La première église, attestée dès 1156, était un modeste sanctuaire à une seule tour, entouré d’un cimetière. Au XVIe siècle, Charles Quint en fit une base militaire contre la France, avant que Vauban ne renforce ses remparts. L’état délabré de l’édifice au milieu du XVIIIe siècle — toiture pourrie, pavé détérioré — poussa l’archevêque de Trêves à en interdire l’accès en 1751. Grâce à l’intervention financière de l’abbaye d’Orval (34 % des coûts), une nouvelle église fut érigée par l’architecte Chambeaux et l’entrepreneur Jean François Lelièvre, intégrant la chapelle funéraire des gouverneurs d’Allamont (1598).

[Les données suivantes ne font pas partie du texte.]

-- ==== Sys2Proof/Machine/Space.lean ====
section
/-! DEFINITION. Address spaces (R201 to R204, R253 to R273): the request instructions, the map unit, withdrawals and
shoot-downs, heat, creating and tearing down spaces, and what the driver sets for one. -/

namespace Sys2Proof.Machine

/-! Requests (R202, R203). -/

/-- A record that R202 refuses; un: it belongs to unmap or unmap.self. -/
def mapRecBad (l : List Byte) (un : Bool) : Bool :=
  let at_ := numAt l 28 4
  numAt l 27 1 ≠ 0 || bits (numAt l 26 1) 7 4 ≠ 0 || bits at_ 31 9 ≠ 0 || at_.testBit 6 || bits at_ 8 7 = 3 ||
  (bits at_ 8 7 ≠ 0 && bits at_ 6 3 ≠ 7) || (un && (numAt l 16 8 ≠ 0 || numAt l 24 8 ≠ 0))

/-- The element format with a number (R48). -/
def elementOf (n : Nat) : Fmt :=
  match n with
  | 1 => .fp32
  | 2 => .fp16
  | 3 => .bf16
  | 4 => .e4m3
  | 5 => .e5m2
  | 6 => .int8
  | 7 => .b4
  | _ => .raw

/-- ATTR of a record, without protection (R202). -/
def attrOf (n : Nat) : Attr := ⟨BitVec.ofNat 3 n, elementOf (bits n 6 3), BitVec.ofNat 2 (bits n 8 7), 0, 0⟩

/-- The die at whose map unit a node is homed: that of its brick, else the space's (R256). -/
def Node.home (n : Node) (va : Nat) : Nat :=
  match n.paOf va with
  | .ok pa => if paClass pa = 0 then paBrick pa / 4096 else n.space % 65536 % 8
  | .error _ => n.space % 65536 % 8

/-- The sender's node over a VA (R203). -/
def State.coverAt (s : State) (space va : Nat) : Option Node :=
  let l := s.nodes.filter fun n => n.holds space va
  (l.find? fun n => !n.withdrawing).orElse fun _ => l.head?

/-- The request that a record asks for, on its way to the home of BASE's node (R202, R256). -/
def mapReqOf (s : State) (fn : MapFn) (l : List Byte) (status : Word) (zero : Option Nat) : MapReq :=
  let base := doubleAt l 0
  { fn := fn, brick := s.cur.1, strand := s.cur.2, space := s.me.space, pc := s.me.pc, base := base, len := doubleAt l 8, dest := doubleAt l 16
    dspace := spaceKey (numAt l 24 2) (bits (numAt l 26 1) 3 0), attr := attrOf (numAt l 28 4), status := status
    home := ((s.coverAt s.me.space base.toNat).map fun n => n.home base.toNat).getD (s.me.space % 65536 % 8), zero := zero }

/-- map, grant, unmap and unmap.self (R203). -/
def mapBody (fn : MapFn) (a b : Word) (l : BitVec 4) (s : State) : Except Stop State :=
  if a.toNat % 8 ≠ 0 ∨ b.toNat % 8 ≠ 0 then .error (.trap .misaligned)
  else do
    let (r, t) ← readRec s 0 a 8 32 needLoad 0
    if mapRecBad r (fn = .unmap ∨ fn = .unmapSelf) then .error (.trap .reservedField)
    else do
      let u ← whole s (storeAccess t 10 b 8 8 (.write ((leBytes 8 0).map some)) .store)
      let zero := if u.here.flights.any fun f => f.id = t.nextId then some t.nextId else none
      let t := { u with mapq := u.mapq ++ [mapReqOf s fn r b zero] }
      .ok (t.addOp { (newOp t l .plain none) with done := true })
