/-- The launch's status: that of the lowest-indexed root that reported one (R234). -/
def Launch.status (l : Launch) : Word :=
  (l.roots.foldl (fun (o : Option (Nat × Word)) r => match o with
    | none => some r
    | some q => if r.1 < q.1 then some r else o) none).elim 0 (·.2)

/-- The launch leaves its course: channels, rectangle nodes and bricks (R257, R276). -/
def freeCourse (s : State) (l : Launch) : State :=
  let s := { s with foots := s.foots.filter (fun f => f.launch ≠ l.id), launches := s.launches.filter fun q => q.id ≠ l.id }
  let s := withdrawAll s ((s.nodes.filter fun n => n.space = l.space && (n.kind = .course l.org l.cmd.shape || n.kind = .aperture l.org l.cmd.shape) &&
    n.va / 2 ^ 31 * 2 ^ 31 ≤ n.va && (n.va = l.win * 2 ^ 30 || n.va = l.win * 2 ^ 30 + 0x40000000)).map (·.id))
  l.bricks.foldl (fun s b => s.modBrick b fun y =>
    { y with launch := if y.launch = some l.id then none else y.launch, tasks := (s.holders b) ≠ [] }) s

/-- LAUNCH_COMPLETE: every task has ended, no record remains and every write is performed (R234, R308). -/
def execLaunchComplete (l : Nat) (s : State) : Host.Outcome State Fault Refusal :=
  .next (match s.launch? l with
  | none => s
  | some q =>
    if !q.started ∨ q.live ≠ 0 ∨ s.traces q then s
    else match writeCompl s q q.status with
      | none => beginCompl s q q.status
      | some t => freeCourse t q)

end Sys2Proof.Machine
end

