/-- FAR_LINE_REPAIR: the pool repairs a poisoned line (R349). -/
def execFarLineRepair (a : Nat) (s : State) : Host.Outcome State Fault Refusal :=
  .next (if paClass a = 2 ∧ a < 2 ^ 52 then { s with poison := s.poison.filter (· ≠ a) } else s)

/-- UNCORRECTABLE_SOFT_ERROR: a unit of brick SRAM, of HBM or of an exclusive far extent is poisoned (R349). -/
def execUncorrectableSoftError (a : Nat) (s : State) : Host.Outcome State Fault Refusal :=
  .next (
    let u := poisonBase a
    let there : Bool := decide (2 ^ 52 ≤ a) || (paClass a = 0 && decide (paOff a < Config.sramBytes)) ||
      (paClass a = 1 && decide (bits a 47 0 < Config.hbmBytes)) ||
      s.extents.any fun e => decide (e.base ≤ a) && decide (a < e.base + e.len) && !e.shared
    if there && !s.poison.contains u then { s with poison := s.poison ++ [u] } else s)

end Sys2Proof.Machine
end

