/-- A world arrives from another B8: it is held, and the receipt for it goes out (R338; log 132). -/
def receiveWorld (s : State) (w : Nat) (state : List Nat) (keys : List (Nat × Nat × Nat)) : State :=
  if s.incoming.any fun i => i.world = w then s
  else { s with incoming := s.incoming ++ [⟨w, state, keys, .received⟩], replies := s.replies ++ [.receipt w (Config.receiptFor w state keys)] }

/-- MIGRATION_ACTIVE: a moved key is used for the first time at its destination (R338): on the source the record becomes ACTIVE; on the
destination the world's slots hold the keys that came, as far as it has the world. -/
def execMigrationActive (w : Nat) (s : State) : Host.Outcome State Fault Refusal :=
  .next (
    let s := s.modWorld w fun x => if x.move = .received then { x with move := .active } else x
    match s.incoming.find? fun i => i.world = w && i.st = .received with
    | none => s
    | some i =>
      let t := s.modWorld w fun x => { x with keys := x.keys.filter (fun k => !i.keys.any fun q => q.1 = k.slot) ++ i.opened }
      { t with incoming := t.incoming.map fun j => if j = i then { j with st := .active } else j })

/-- ABORTED_LOST: power was lost between RECEIVED and ACTIVE: the source holds no keys, and the destination discards what it received
(R338). -/
def execAbortedLost (w : Nat) (s : State) : Host.Outcome State Fault Refusal :=
  .next { (s.modWorld w fun x => if x.move = .received then { x with move := .abortedLost, keys := [] } else x) with
    incoming := s.incoming.filter fun i => !(i.world = w && i.st = .received) }

end Sys2Proof.Machine
end

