/-- R161, R175: mx.open answers the slot it took, or −1, −2 or −3; mx.close frees a slot of its own with the commands that wait under it, or answers
−1; that a literal A has no encoding (log 34) and that mx.close waits for fired commands at its issue (log 55) are the model's readings. R23: the three take a ring entry in task mode alone. R175: mx.ring reads a double of a ring entry of the own context, or 0; in task mode it takes a ring entry of KIND 6, in service mode none, so that it never waits for one. Model's choices, not the spec's: log 34, log 55. -/
def Obligations.CapabilitySlotsOpenAndClose : Prop :=
  let read (s : State) (a b : Src) : Word := let q := s.srcA a b; let n := (s.srcB b).toNat % 4
    match s.me.ring.find? (fun e => e.seq.toNat % 64 = q.toNat % 64) with
    | some e => if e.seq.toNat ≠ q.toNat % 2 ^ 32 ∨ e.tag ≠ s.me.ctxKey then 0
      else if n = 0 then BitVec.ofNat 64 (e.seq.toNat + e.kind * 2 ^ 32 + (if e.fault.isSome then 2 else 1) * 2 ^ 40)
      else if n = 1 then e.pc else if n = 2 then e.args ++ e.insn else e.addr
    | none => 0
  (∀ (s : State) (d : BitVec 4) (a : Src) (l : BitVec 4), (s.me.mode = .task → RingFree s) → let w := s.scalar a false; let key := w.toNat % 2 ^ 20; let nonce := w.toNat / 2 ^ 32
    let taken : Prop := ∃ z, some z ∈ s.here.slots.toList ∧ z.key = key ∧ z.nonce = nonce
    let opens (v : Word) (more : State → Prop) : Prop := AnswersHere (.mxOpen d a l) s l d v more
    (Accepts (.mxOpen d a l) s →
      (w.toNat / 2 ^ 20 % 2 ^ 12 ≠ 0 → opens (-3) fun t => t.here.slots = s.here.slots) ∧
      (w.toNat / 2 ^ 20 % 2 ^ 12 = 0 → taken → opens (-2) fun t => t.here.slots = s.here.slots) ∧
      (w.toNat / 2 ^ 20 % 2 ^ 12 = 0 → ¬taken → none ∉ s.here.slots.toList → opens (-1) fun t => t.here.slots = s.here.slots) ∧
      (∀ k, w.toNat / 2 ^ 20 % 2 ^ 12 = 0 → ¬taken → s.here.slots.toList.findIdx? Option.isNone = some k → opens (BitVec.ofNat 64 k) fun t =>
        t.here.slots.toList[k]? = some (some ⟨key, nonce, s.me.ctxKey, s.cur.2, s.me.pc, s.me.bufbase⟩))) ∧
    (Accepts (.mxClose d a l) s → let k := w.toNat; let mine := (s.here.slots.toList)[k]?.any fun o => o.any fun z => z.ctx = s.me.ctxKey
      (mine = false → AnswersHere (.mxClose d a l) s l d (-1) fun t => t.here.slots = s.here.slots ∧ t.here.matq = s.here.matq) ∧
      (mine = true → s.here.matq.any (fun m => m.slot = some k && m.fired) = true → exec (.mxClose d a l) s = .next s) ∧
      (mine = true → s.here.matq.all (fun m => m.slot ≠ some k) = true → AnswersHere (.mxClose d a l) s l d 0 fun t =>
        t.here.slots.toList[k]? = some none ∧ t.here.matq = s.here.matq) ∧
      (mine = true → s.here.matq.all (fun m => !(m.slot = some k && m.fired)) = true → ∃ t, Completes (.mxClose d a l) s t ∧
        t.here.slots.toList[k]? = some none ∧ ∀ m ∈ t.here.matq, m.slot ≠ some k))) ∧
  (∀ (s : State) (d : BitVec 4) (a b : Src) (l : BitVec 4), Accepts (.mxRing d a b l) s → (s.me.mode = .task → RingFree s → Answers (.mxRing d a b l) s l 6 d (read s a b) fun _ => True) ∧
    (s.me.mode = .service → Completes (.mxRing d a b l) s (s.loaded l d (read s a b)))) ∧
  decode 0xA1153610 = .ok (.mxRing 5 ⟨1, 6⟩ ⟨3, 1⟩ 0)
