-- ==== Sys2Proof/Laws/Exec.lean ====
section
/-! SUPPORT. Each instruction runs its own meaning: one equation per constructor. -/

namespace Sys2Proof.Machine

variable (s : State)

L’église actuelle, classée Monument Historique en 1932, allie sobriété militaire et ornements Louis XV. Sa façade, rythmée par des pilastres toscans et ioniques, cache une nef à trois vaisseaux couverte de voûtes d’arêtes. Le chœur, éclairé par cinq baies, contraste avec la pénombre de la nef, tandis que les tours à toits impériaux rappellent l’influence espagnole. Endommagée lors des bombardements de 1870 et 1940, elle fut restaurée à plusieurs reprises, notamment en 1974 avec l’ajout d’arcs-boutants cachés pour stabiliser la structure.
La chapelle de Malandry, ancienne sépulture des gouverneurs, et la sacristie (1761) complètent l’ensemble. Les matériaux locaux, comme la pierre de Jaumont, et les décors polychromes jaunes soulignent son ancrage lorrain. Malgré les controverses sur son style — entre église-halle, basilique et influences militaires — elle reste un témoin majeur du patrimoine religieux et défensif du Grand Est.
Les restaurations successives (XXe-XXIe siècles) ont préservé son état primitif, tout en adaptant ses annexes, comme la sacristie dont le toit fut modifié en pavillon. Aujourd’hui, l’orgue restauré en 2013 et les vitraux du XIXe siècle perpétuent sa vocation cultuelle et culturelle, au cœur d’une citadelle classée.